Quem é esse ator que interpreta o Rubinho? Esta foi a pergunta mais feita pelos telespectadores de "Cara & coroa'', na semana de estréia da novela. Resposta: o homem que está roubando a cena no horário das 19h é Luís Melo, profissional, consagrado em São Paulo, onde vive e atua no teatro há 10 anos. Ainda pouco conhecido do público de TV, ele há tempos vem recebendo convites para trabalhar em folhetins eletrônicos mas só agora resolveu aceitar.

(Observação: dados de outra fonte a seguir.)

-- ==== Sys2Proof/Machine/MbOwner.lean ====
section
/-! DEFINITION. The owner's module commands (14 Table 14.8, 0x0001 to 0x000B, R333): authority, roles, hosts, module, ports,
steering, levels, sleep, reset and flash. -/

namespace Sys2Proof.Machine

/-! ### Running a request -/

/-- Run the request of a mailbox when it carries command `cmd`, is the form `sel` names, has not been executed yet, and
nothing holds an object it needs (14 R330). -/
def State.mbRun (s : State) (m : MbId) (cmd : Nat) (sel : MbReq → Bool) (f : MbReq → State) : Host.Outcome State Fault Refusal :=
  match (s.mb m).busy with
  | none => .next s
  | some r => if r.cmd.toNat == cmd && sel r && r.wait.isNone && !s.objectBusy m r then .next (f r).settle else .next s

/-- The first failing check of a list: its status and INFO. -/
def firstFail : List (Bool × BitVec 16 × Nat) → Option (BitVec 16 × Nat)
  | [] => none
  | (b, st, i) :: t => if b then some (st, i) else firstFail t

/-- Answer with the first failing check, else go on. -/
def State.guarded (s : State) (m : MbId) (checks : List (Bool × BitVec 16 × Nat)) (go : State) : State :=
  match firstFail checks with
  | some (st, i) => s.respond m st i []
  | none => go

/-- A field of a payload. -/
def MbReq.u (r : MbReq) (o n : Nat) : Nat := fieldLE r.payload o n

/-- A field that must be zero: `n` bytes from `o` on (R335; log 34 for reserved bytes). -/
def MbReq.zero (r : MbReq) (o n : Nat) : Bool × BitVec 16 × Nat := (r.u o n != 0, stBadField, o)

/-- The field at `o` is an 8-byte address of which [47:0] hold the address. -/
def MbReq.wide (r : MbReq) (o : Nat) : Bool × BitVec 16 × Nat := (r.u (o + 6) 2 != 0, stBadField, o)

/-- The request is executed and answers later (14 R343, 16 R370). -/
def State.awaitWith (s : State) (m : MbId) (b : List Byte) : State :=
  s.modMb m fun x => { x with busy := x.busy.map fun r => { r with wait := some b } }

/-! ### MB_ABORT (R333) -/

/-- The mailbox serves partition `p`. -/
def State.serves (s : State) (t : MbId) (p : PartId) : Bool :=
  (decide (1 ≤ t.val ∧ t.val ≤ 8) && t.val == p.val + 1) || (decide (9 ≤ t.val ∧ t.val ≤ 14) && (s.mb t).role == .partition && (s.mb t).rpart == p)

/-- The mailbox may abort requests of `t`. -/
def State.mayAbort (s : State) (m t : MbId) : Bool := s.hasOwner m || allParts.any fun p => s.serves t p && s.hasPart m p

/-- A request has passed its commit point: it has been executed, and it is no CHECKPOINT whose header is still to be written
(Table 14.6). -/
def MbReq.committed (q : MbReq) : Bool := q.wait.isSome && (match q.copy with
  | .data _ _ _ _ => false
  | _ => true)

/-- The abort is decided at the target's commit point; a request executes whole, but for a CHECKPOINT's copy. -/
def State.abortRequest (s : State) (m t : MbId) (seq : Nat) : State :=
  match (s.mb t).busy with
  | some q =>
    if q.seq.toNat = seq then
      (if t = m ∨ q.committed = true then s.respond m stAlreadyDone 0 []
       else (s.respond t stAborted 0 []).respond m stOk 0 [])
    else if (s.mb t).lseq.toNat = seq then s.respond m stAlreadyDone 0 []
    else s.respond m stNotFound 0 []
  | none => if (s.mb t).lseq.toNat = seq then s.respond m stAlreadyDone 0 [] else s.respond m stNotFound 0 []

/-- MB_ABORT (R333). -/
def execMbAbort (mb : MbId) (s : State) : Host.Outcome State Fault Refusal :=
  s.mbRun mb 0x0001 (fun _ => true) fun r =>
    let t : MbId := Fin.ofNat 16 (r.u 0 1)
    s.guarded mb [(decide (16 ≤ r.u 0 1), stBadField, 0), r.zero 1 1, (!s.mayAbort mb t, stAccess, 0)] (s.abortRequest mb t (r.u 2 2))

/-! ### MB_ROLE, HOST_TABLE, MODULE_SET (R321, R322, 12 R267) -/

/-- MB_ROLE (R321). -/
def execMbRole (mb : MbId) (s : State) : Host.Outcome State Fault Refusal :=
  s.mbRun mb 0x0002 (fun _ => true) fun r =>
    let t : MbId := Fin.ofNat 16 (r.u 0 1)
    let role : Role := if r.u 1 1 = 1 then .owner else if r.u 1 1 = 2 then .partition else .none
    s.guarded mb
      [(decide (r.u 0 1 < 9 ∨ 14 < r.u 0 1), stBadField, 0), (decide (2 < r.u 1 1), stBadField, 1), (decide (7 < r.u 2 1), stBadField, 2),
       r.zero 3 1, ((s.mb t).busy.isSome, stState, r.u 0 1)]
      ((s.modMb t fun b => { b with role := role, rpart := Fin.ofNat 8 (r.u 2 1) }).respond mb stOk 0 [])

/-- Entry `i` of a table in a payload. -/
def entryAt (b : List Byte) (base size i : Nat) : List Byte := (b.drop (base + size * i)).take size

/-- The offset of the field that refuses a host entry: FAM, MBMASK for MB9 to MB15, and the zero bytes (13 R315). -/
def hostBad (e : List Byte) : Option Nat :=
  let f := fieldLE e 16 1
  if f ≠ 0 ∧ f ≠ 4 ∧ f ≠ 6 then some 16 else if 128 ≤ fieldLE e 17 1 then some 17 else if fieldLE e 19 5 ≠ 0 then some 19 else none

/-- The offset of the first field that refuses one of the `n` host entries at `base`. -/
def hostsBad (b : List Byte) (base n : Nat) : Option Nat :=
  (List.range n).findSome? fun i => (hostBad (entryAt b base 24 i)).map fun o => base + 24 * i + o

/-- The first entry of a list whose field is bad: its place. -/
def badAt (n : Nat) (bad : Nat → Bool) : Option Nat := (List.range n).find? bad

/-- Write host entries into the table and the configuration region. -/
def State.putHosts (s : State) (b : List Byte) (first : Nat) : Nat → State
  | 0 => s
  | n + 1 =>
    let t := State.putHosts s b first n
    let e := entryAt b 4 24 n
    { t.modReg fun r => { r with hosts := r.hosts.set none (first + n) (hostEntOf e) } with
      flash := t.flash.setCfg (0x60 + 24 * (first + n)) e }

/-- HOST_TABLE (13 R315, R322). -/
def execHostTable (mb : MbId) (s : State) : Host.Outcome State Fault Refusal :=
  s.mbRun mb 0x0003 (fun _ => true) fun r =>
    let first := r.u 0 2
    let n := r.u 2 2
    let bad := hostsBad r.payload 4 n
    s.guarded mb
      [(decide (64 ≤ first), stBadField, 0), (decide (64 < first + n ∨ r.payload.length < 4 + 24 * n), stBadField, 2),
       (bad.isSome, stBadField, bad.getD 0)]
      ((s.putHosts r.payload first n).respond mb stOk 0 [])

/-- The lowest enabled port. -/
def State.enabledPort (s : State) : Option PortId := allPorts.find? fun p => (s.port p).en

/-- MODULE_SET (12 R267, R322, 17 R398). -/
def execModuleSet (mb : MbId) (s : State) : Host.Outcome State Fault Refusal :=
  s.mbRun mb 0x0004 (fun _ => true) fun r =>
    let id := r.u 0 2
    let change := decide (id ≠ s.moduleId.toNat)
    let port := match s.enabledPort with
      | some p => p.val
      | none => 0
    s.guarded mb
      [(decide (2 ^ 14 ≤ id), stBadField, 0), (change && s.enabledPort.isSome, stState, port)]
      ({ s.modReg fun g => { g with
          moduleId := BitVec.ofNat 14 id, assigned := true, tport := BitVec.ofNat 16 (r.u 2 2), midConflict := g.midConflict && !change } with
        flash := s.flash.setCfg 0x10 (bytesLE 2 (id + 0x8000) ++ bytesLE 2 (r.u 2 2)) }.respond mb stOk 0 [])

/-! ### PORT_SET, STEER_SET, FWD_SET (12 R266, R276, R277, R281) -/

/-- Enter PORT_CFG; a change of MODE, MEDIA or EN takes the port down and starts bring-up again (12 R266). -/
def State.setPortCfg (s : State) (p : PortId) (cfg : Word) : State :=
  let q := s.port p
  if (q.cfg &&& 0xF#32) = (cfg &&& 0xF#32) then s.setPort p { q with cfg := cfg }
  else
    let s1 := if q.state = .training ∨ q.state.isUp = true then s.takePortDown p .reconfigured else s
    let z := { s1.port p with cfg := cfg }
    s1.setPort p (z.drop (if z.en ∧ s.portsRun = true then .waitPeer else .disabled))

/-- PORT_SET (12 R266). -/
def execPortSet (mb : MbId) (s : State) : Host.Outcome State Fault Refusal :=
  s.mbRun mb 0x0005 (fun _ => true) fun r =>
    let n := r.u 0 1
    let p : PortId := Fin.ofNat 12 n
    let cfg := portCfgOf (r.u 4 4)
    s.guarded mb [(decide (12 ≤ n), stBadField, 0), r.zero 1 3, (decide (128 ≤ r.u 4 4), stBadField, 4)]
      (let t := s.setPortCfg p cfg
       { t with flash := t.flash.setCfg (0x30 + 4 * n) (bytesLE 4 cfg.toNat) }.respond mb stOk 0 (bytesLE 4 (t.port p).sts))
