/-- Allot pages under the key of their partition: they are zeroed, and their unit rows take the mode. -/
def Hbm.allot (h : Hbm) (key : Option Nat) (loc : Bool) (use : PageUse) : List Nat → Hbm
  | [] => h
  | p :: ps =>
    let z := h.zeroPage key p
    Hbm.allot { z with pages := z.pages.set .free p use, rowLocal := z.rowLocal.set none (p / 8) (some loc) } key loc use ps

/-- Free a page without clearing it; a unit row whose pages are all free has no mode (11 R246, R253). -/
def Hbm.release (h : Hbm) (p : Nat) : Hbm :=
  let pg := h.pages.set .free p .free
  let empty := (List.range 8).all fun j => pg.get .free (8 * (p / 8) + j) == .free
  { h with pages := pg, rowLocal := if empty then h.rowLocal.set none (p / 8) none else h.rowLocal }

def Hbm.releaseAll (h : Hbm) : List Nat → Hbm
  | [] => h
  | p :: ps => Hbm.releaseAll (h.release p) ps

/-- The pages that hold a region of `n` bytes. -/
def pagesFor (n : Nat) : Nat := ceilDiv n pageBytes

/-! ### PART_CREATE, PART_RESET, PART_DELETE (R337, R338) -/

/-- SHARE of all real-time partitions together. -/
def State.shares (s : State) : Nat := (allParts.map fun p => match (s.part p).cfg with
  | some c => if c.rt then c.share.toNat else 0
  | none => 0).sum

/-- The values of a PART_CREATE payload. -/
def partCfgOf (b : List Byte) : PartCfg where
  rt := fieldLE b 0 1 == 1
  compact := fieldLE b 1 1 == 1
  enc := (fieldLE b 2 1).testBit 0
  share := BitVec.ofNat 8 (fieldLE b 3 1)
  jobid := BitVec.ofNat 32 (fieldLE b 4 4)
  vid := BitVec.ofNat 12 (fieldLE b 8 2)
  pcp := BitVec.ofNat 3 (fieldLE b 0xA 1)
  plcap := BitVec.ofNat 8 (fieldLE b 0xB 1)
  s := BitVec.ofNat 64 (fieldLE b 0x10 8)
  h := BitVec.ofNat 64 (fieldLE b 0x18 8)
  payload := padTo 32 b

/-- The partition just after PART_CREATE, with its stash region allotted and zeroed, and its key from the random source
(R337, 11 R254; the key is a free value, log 1). -/
def State.freshPart (s : State) (p : PartId) (c : PartCfg) : State :=
  let pg := s.hbm.pickPages none (pagesFor c.s.toNat)
  let key := if c.enc then some s.freeVal else none
  let s1 := { s with hbm := s.hbm.allot key false (.stash p) pg }
  (s1.setPart p { Partition.reset with
    cfg := some c, key := key, cap := c.plcap.truncate 3, stashPages := pg }).freeNext

/-- PART_CREATE (R337). -/
def execPartCreate (mb : MbId) (s : State) : Host.Outcome State Fault Refusal :=
  s.mbRun mb 0x0101 (fun _ => true) fun r =>
    let c := partCfgOf r.payload
    let share := r.u 3 1
    s.guarded mb
      [(s.partExists r.part, stState, r.part.val), (decide (1 < r.u 0 1), stBadField, 0), (decide (1 < r.u 1 1), stBadField, 1),
       (decide (1 < r.u 2 1), stBadField, 2), (decide (4096 ≤ r.u 8 2), stBadField, 8), (decide (8 ≤ r.u 0xA 1), stBadField, 0xA),
       r.zero 0xC 4,
       (if c.rt then decide (share < 1 ∨ 192 < share) else share != 0, stBadField, 3), (decide (5 < r.u 0xB 1), stBadField, 0xB),
       (r.u 0x10 8 % 6144 != 0, stBadField, 0x10), (r.u 0x18 8 % 6144 != 0 || decide (r.u 0x10 8 < r.u 0x18 8), stBadField, 0x18),
       (decide (192 < s.shares + (if c.rt then share else 0)), stNoResource, 1),
       ((s.hbm.pickPages none (pagesFor c.s.toNat)).length != pagesFor c.s.toNat, stNoResource, 2)]
      ((s.freshPart r.part c).respond mb stOk 0 [])

/-- End the running commands of a partition that take no object (R332). -/
def State.endRunning (s : State) (m : MbId) (p : PartId) : List MbId → State
  | [] => s
  | n :: ns =>
    let hit := n != m && (match (s.mb n).busy with
      | some q => decide (0x0205 ≤ q.cmd.toNat ∧ q.cmd.toNat ≤ 0x020D) && q.part == p
      | none => false)
    State.endRunning (if hit then s.respond n stAborted 0 [] else s) m p ns

/-- Remove the queues of a partition; queue groups no longer name them. -/
def State.dropQueues (s : State) (p : PartId) : State :=
  let mine := s.qidsOf p
  { s.modEng fun e => { e with
      queues := e.queues.filter fun q => !mine.contains (BitVec.ofNat 20 q.1)
      qcache := e.qcache.filter fun q => !mine.contains q } with
    fabric := { s.fabric with qgroups := s.fabric.qgroups.map fun g =>
      (g.1, g.2.map fun d =>
        let ids := d.qids.filter fun q => !mine.contains q
        { d with qids := ids, nq := ids.length }) } }

/-- What waits for a descriptor belongs to a partition, or to a queue that is gone. -/
def State.heldOf (s : State) (p : PartId) : Missed → Bool
  | .data k => k.tpart == p
  | .a2a q _ _ | .a2aBack q _ _ => q == p
  | .frame _ _ q _ _ _ => (match s.queue q with
    | some d => d.part == p
    | none => true)

/-- Clear what the shared engines keep of a partition (R338, 01 R15). -/
def State.dropShared (s : State) (p : PartId) : State :=
  s.modEng fun e => { e with
    held := e.held.filter fun h => !s.heldOf p h
    tlb := e.tlb.filter fun t => t.1 != p
    rounds := e.rounds.filter fun r => r.part != p
    cgroups := e.cgroups.filter fun g => (match g.2 with
      | some d => d.part != p
      | none => true)
    ctxs := e.ctxs.filter fun x => x.part != p
    gathers := e.gathers.filter fun g => g.part != p
    xfers := e.xfers.filter fun x => x.part != p
    localA2a := e.localA2a.filter fun a => a.1 != p }

/-- The pages a partition holds, its stash region included. -/
def Partition.held (q : Partition) : List Nat := q.pages.filterMap (fun e => e.2.map (·.ppn)) ++ q.stashPages

/-- Clear the cores of a list under 05 R120. -/
def State.clearCores (s : State) (keep : Bool) : List CoreId → State
  | [] => s
  | c :: cs => State.clearCores (s.modCore c fun k => { k.cleared true with part := if keep then k.part else none, granted := 0 }) keep cs

/-- The four steps of R338; `keep` for a reset, which keeps the cores. -/
def State.endPart (s : State) (m : MbId) (p : PartId) (keep : Bool) : State :=
  let mine := s.coresOf p
  let pages := (s.part p).held
  let s1 := (s.partFault p 7 none).endRunning m p allMbs
  let s2 := ((s1.closeAll (some 1) (s1.sessOf p)).dropQueues p).dropShared p
  let s3 := { s2 with hbm := s2.hbm.releaseAll pages }
  (s3.setPart p Partition.reset).clearCores keep mine

/-- PART_DELETE (R338). -/
def execPartDelete (mb : MbId) (s : State) : Host.Outcome State Fault Refusal :=
  s.mbRun mb 0x0102 (fun _ => true) fun r =>
    s.guarded mb [(!s.partExists r.part, stNotFound, 0)] ((s.endPart mb r.part false).respond mb stOk 0 [])

/-- PART_RESET (R338): the partition as just after PART_CREATE, with its cores. -/
def execPartReset (mb : MbId) (s : State) : Host.Outcome State Fault Refusal :=
  s.mbRun mb 0x0103 (fun _ => true) fun r =>
    match (s.part r.part).cfg with
    | none => s.respond mb stNotFound 0 []
    | some c => (((s.endPart mb r.part true).freshPart r.part c).retarget).respond mb stOk 0 []

/-! ### CORE_ASSIGN (05 R120) -/

/-- The cores that CMASK names. -/
def MbReq.mask (r : MbReq) (o : Nat) : List CoreId := allCores.filter fun c => (r.u o 4).testBit c.val

/-- Give cores to a partition or to none: each is reset under 05 R120; one that the partition holds stays as it is. -/
def State.giveCores (s : State) (to' : Option PartId) : List CoreId → State
  | [] => s
  | c :: cs => State.giveCores
      (if (s.core c).part = to' then s else s.modCore c fun k => { k.cleared true with part := to', granted := 0 }) to' cs

/-- The first core of a list that may not be reassigned. -/
def State.busyCore (s : State) (l : List CoreId) : Option CoreId := l.find? fun c => !(s.core c).settled

/-- The number of a core, 0 for none. -/
def coreNo : Option CoreId → Nat
  | some c => c.val
  | none => 0

/-- CORE_ASSIGN with MODE 0 (05 R120); a MODE that is no code is refused here. -/
def execCoreAssign (mb : MbId) (s : State) : Host.Outcome State Fault Refusal :=
  s.mbRun mb 0x0104 (fun r => r.u 0 1 != 1) fun r =>
    let l := r.mask 4
    let all := allCores.filter fun c => l.contains c || (s.core c).part == some r.part
    s.guarded mb
      [(r.u 0 1 != 0, stBadField, 0), r.zero 1 3, (decide (2 ^ 24 ≤ r.u 4 4), stBadField, 4), (!s.partExists r.part, stNotFound, 0),
       (s.isRt r.part && decide (8 < all.length), stBadField, 4),
       ((s.busyCore l).isSome, stState, coreNo (s.busyCore l))]
      (((s.giveCores (some r.part) l).retarget).respond mb stOk 0 [])

/-- CORE_ASSIGN with MODE 1: the cores belong to no partition. -/
def execCoreUnassign (mb : MbId) (s : State) : Host.Outcome State Fault Refusal :=
  s.mbRun mb 0x0104 (fun r => r.u 0 1 == 1) fun r =>
    let l := r.mask 4
    let other := l.find? fun c => (s.core c).part != some r.part
    s.guarded mb
      [r.zero 1 3, (decide (2 ^ 24 ≤ r.u 4 4), stBadField, 4), (!s.partExists r.part, stNotFound, 0), (other.isSome, stState, coreNo other),
       ((s.busyCore l).isSome, stState, coreNo (s.busyCore l))]
      (((s.giveCores none l).retarget).respond mb stOk 0 [])

/-! ### REGION_MAP (R340, 11 R251, R252) -/

/-- The page numbers of a REGION_MAP in the partition's space. -/
def MbReq.vpns (r : MbReq) : List Nat := (List.range (r.u 4 4)).map fun i => r.u 8 6 / pageBytes + i

/-- What every REGION_MAP checks of its payload. -/
def State.regionChecks (s : State) (r : MbReq) : List (Bool × BitVec 16 × Nat) :=
  [(decide (2 < r.u 0 1), stBadField, 0), (decide (15 < r.u 1 1), stBadField, 1), (decide (31 < r.u 2 1), stBadField, 2),
   r.zero 3 1, (decide (r.u 4 4 < 1 ∨ partPages < r.u 4 4), stBadField, 4),
   r.wide 8, (r.u 8 6 % pageBytes != 0 || decide (2 ^ 48 < r.u 8 6 + r.u 4 4 * pageBytes), stBadField, 8),
   (!s.partExists r.part, stNotFound, 0)]

/-- A translation with the rights of Table 11.5. -/
def pteWith (rights ppn : Nat) : Pte :=
  ⟨rights.testBit 0, rights.testBit 1, rights.testBit 2, rights.testBit 3, rights.testBit 4, ppn⟩

/-- Level-1 entries that the pages of a REGION_MAP need and the partition has not. -/
def MbReq.l1Wanted (r : MbReq) (q : Partition) : List Nat :=
  let a := r.u 8 6 / l2Bytes
  let z := (r.u 8 6 + (r.u 4 4 - 1) * pageBytes) / l2Bytes
  ((List.range (z - a + 1)).map (a + ·)).filter fun i => (q.l1.get none i).isNone

/-- Level-2 tables that no level-1 entry names: the region holds 512 (11 Table 11.3). -/
def State.l2Free (s : State) : List Nat :=
  let used := allParts.flatMap fun p => (s.part p).l1.filterMap (·.2)
  (List.range 512).filter fun k => !used.contains k

/-- Enter level-1 entries: each names a table of its own (11 Table 11.4). -/
def Partition.enterL1 (q : Partition) : List (Nat × Nat) → Partition
  | [] => q
  | e :: es => Partition.enterL1 { q with l1 := q.l1.set none e.1 (some e.2) } es

/-- Enter translations. -/
def Partition.enter (q : Partition) (rights : Nat) : List (Nat × Nat) → Partition
  | [] => q
  | e :: es => Partition.enter { q with pages := q.pages.set none e.1 (some (pteWith rights e.2)) } rights es

/-- Mapped pages of the real-time partitions, which are the pinned translations (11 R251). -/
def State.pinnedPages (s : State) : Nat := (allParts.map fun p => if s.isRt p then (s.part p).pages.length else 0).sum

/-- The wanted mode of a REGION_MAP: interleaved, or local on a stack. -/
def MbReq.mapMode (r : MbReq) : Option StackId :=
  if (r.u 1 1).testBit 0 then some (Fin.ofNat 8 (r.u 1 1 / 2)) else none

/-- REGION_MAP with OP 0 (R340); an OP that is no code is refused here. -/
def execRegionMap (mb : MbId) (s : State) : Host.Outcome State Fault Refusal :=
  s.mbRun mb 0x0105 (fun r => r.u 0 1 != 1 && r.u 0 1 != 2) fun r =>
    let n := r.u 4 4
    let pg := s.hbm.pickPages r.mapMode n
    let q := s.part r.part
    let tabs := (r.l1Wanted q).zip s.l2Free
    s.guarded mb
      (s.regionChecks r ++
        [(q.pages.any fun e => decide (r.u 8 6 / pageBytes ≤ e.1 ∧ e.1 < r.u 8 6 / pageBytes + n), stState, r.part.val),
         (s.isRt r.part && decide (4096 < s.pinnedPages + n), stNoResource, 3), (pg.length != n, stNoResource, 2),
         (tabs.length != (r.l1Wanted q).length, stNoResource, 2)])
      ((({ s with hbm := s.hbm.allot q.key r.mapMode.isSome (.mapped r.part) pg }).modPart r.part fun q =>
          (q.enterL1 tabs).enter (r.u 2 1) (r.vpns.zip pg)).respond mb stOk 0 (bytesLE 4 n))

/-- The partition may lose pages or rights: streams IDLE or FAULTED, queues disabled (11 R252). -/
def State.mapQuiet (s : State) (p : PartId) : Bool :=
  ((s.coresOf p).all fun c => (s.core c).ctl.stream == .idle || (s.core c).ctl.stream == .faulted) &&
    (s.qidsOf p).all fun q => match s.queue q with
      | some d => !d.en
      | none => true

/-- Every page of the range is mapped. -/
def State.allMapped (s : State) (r : MbReq) : Bool := r.vpns.all fun v => ((s.part r.part).pages.get none v).isSome

/-- Drop cached translations of pages (11 R252). -/
def State.dropTlb (s : State) (p : PartId) (vs : List Nat) : State :=
  s.modEng fun e => { e with tlb := e.tlb.filter fun t => !(t.1 == p && vs.contains t.2) }

/-- Drop the level-1 entries whose tables hold no page: their tables are free again (log 79). -/
def Partition.trimL1 (q : Partition) : Partition :=
  { q with l1 := q.l1.filter fun e => q.pages.any fun g => g.1 / 8192 == e.1 }

/-- Remove translations. -/
def Partition.leave (q : Partition) : List Nat → Partition
  | [] => q
  | v :: vs => Partition.leave { q with pages := q.pages.set none v none } vs

/-- REGION_MAP with OP 1: unmap and free (R340). -/
def execRegionUnmap (mb : MbId) (s : State) : Host.Outcome State Fault Refusal :=
  s.mbRun mb 0x0105 (fun r => r.u 0 1 == 1) fun r =>
    let pg := r.vpns.filterMap fun v => ((s.part r.part).pages.get none v).map (·.ppn)
    s.guarded mb
      (s.regionChecks r ++ [(!s.allMapped r, stBadField, 8), (s.longRuns mb r.part || !s.mapQuiet r.part, stState, r.part.val)])
      (let t := (({ s with hbm := s.hbm.releaseAll pg }).modPart r.part fun q => (q.leave r.vpns).trimL1).dropTlb r.part r.vpns
       t.respond mb stOk 0 (bytesLE 4 (r.u 4 4)))

/-- A translation has a right that `e` lacks. -/
def Pte.loses (e f : Pte) : Bool := (e.r && !f.r) || (e.w && !f.w) || (e.x && !f.x) || (e.pr && !f.pr) || (e.pw && !f.pw)

/-- REGION_MAP with OP 2: replace the rights (R340). -/
def execRegionSetRights (mb : MbId) (s : State) : Host.Outcome State Fault Refusal :=
  s.mbRun mb 0x0105 (fun r => r.u 0 1 == 2) fun r =>
    let q := s.part r.part
    let old := r.vpns.filterMap fun v => (q.pages.get none v).map fun e => (v, e.ppn)
    let loses := r.vpns.any fun v => match q.pages.get none v with
      | some e => e.loses (pteWith (r.u 2 1) e.ppn)
      | none => false
    s.guarded mb
      (s.regionChecks r ++
        [(!s.allMapped r, stBadField, 8), (s.longRuns mb r.part || (loses && !s.mapQuiet r.part), stState, r.part.val)])
      (((s.modPart r.part fun q => q.enter (r.u 2 1) old).dropTlb r.part r.vpns).respond mb stOk 0 (bytesLE 4 (r.u 4 4)))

O salário, com certeza, contribuiu para a decisão de conciliar palco e estúdio. Ator premiado, Melo cansou de se privar das boas coisas da vida. Mas havia outros bons motivos. Entre eles, o fato de o personagem oferecido pelo diretor geral da trama, Wolf Maya, dar margem a uma interpretação extremamente teatral.

- Foi o Rubinho que me fez topar - diz.

O GLOBO - Você está gostando da TV?

LUIS MELO - O pior é que estou. Tenho muito prazer em representar. Onde quer que esteja, vou achar maravilhoso ter que resolver cenas e, na TV, isso acontece todo dia. Acho ótimo: fora tudo o que o teatro me traz, tenho agora ainda mais responsabilidade, mais problemas e mais coisas para quebrar a cabeça quando chego em casa. Além disso, estou achando a equipe de "Cara & coroa" fantástica. O Wolf é maravilhoso e todas as pessoas que o cercam também. Estou adorando conhecer gente nova. Trabalho há dez anos com o mesmo grupo de teatro e, por isso, é bom demais fazer outras amizades.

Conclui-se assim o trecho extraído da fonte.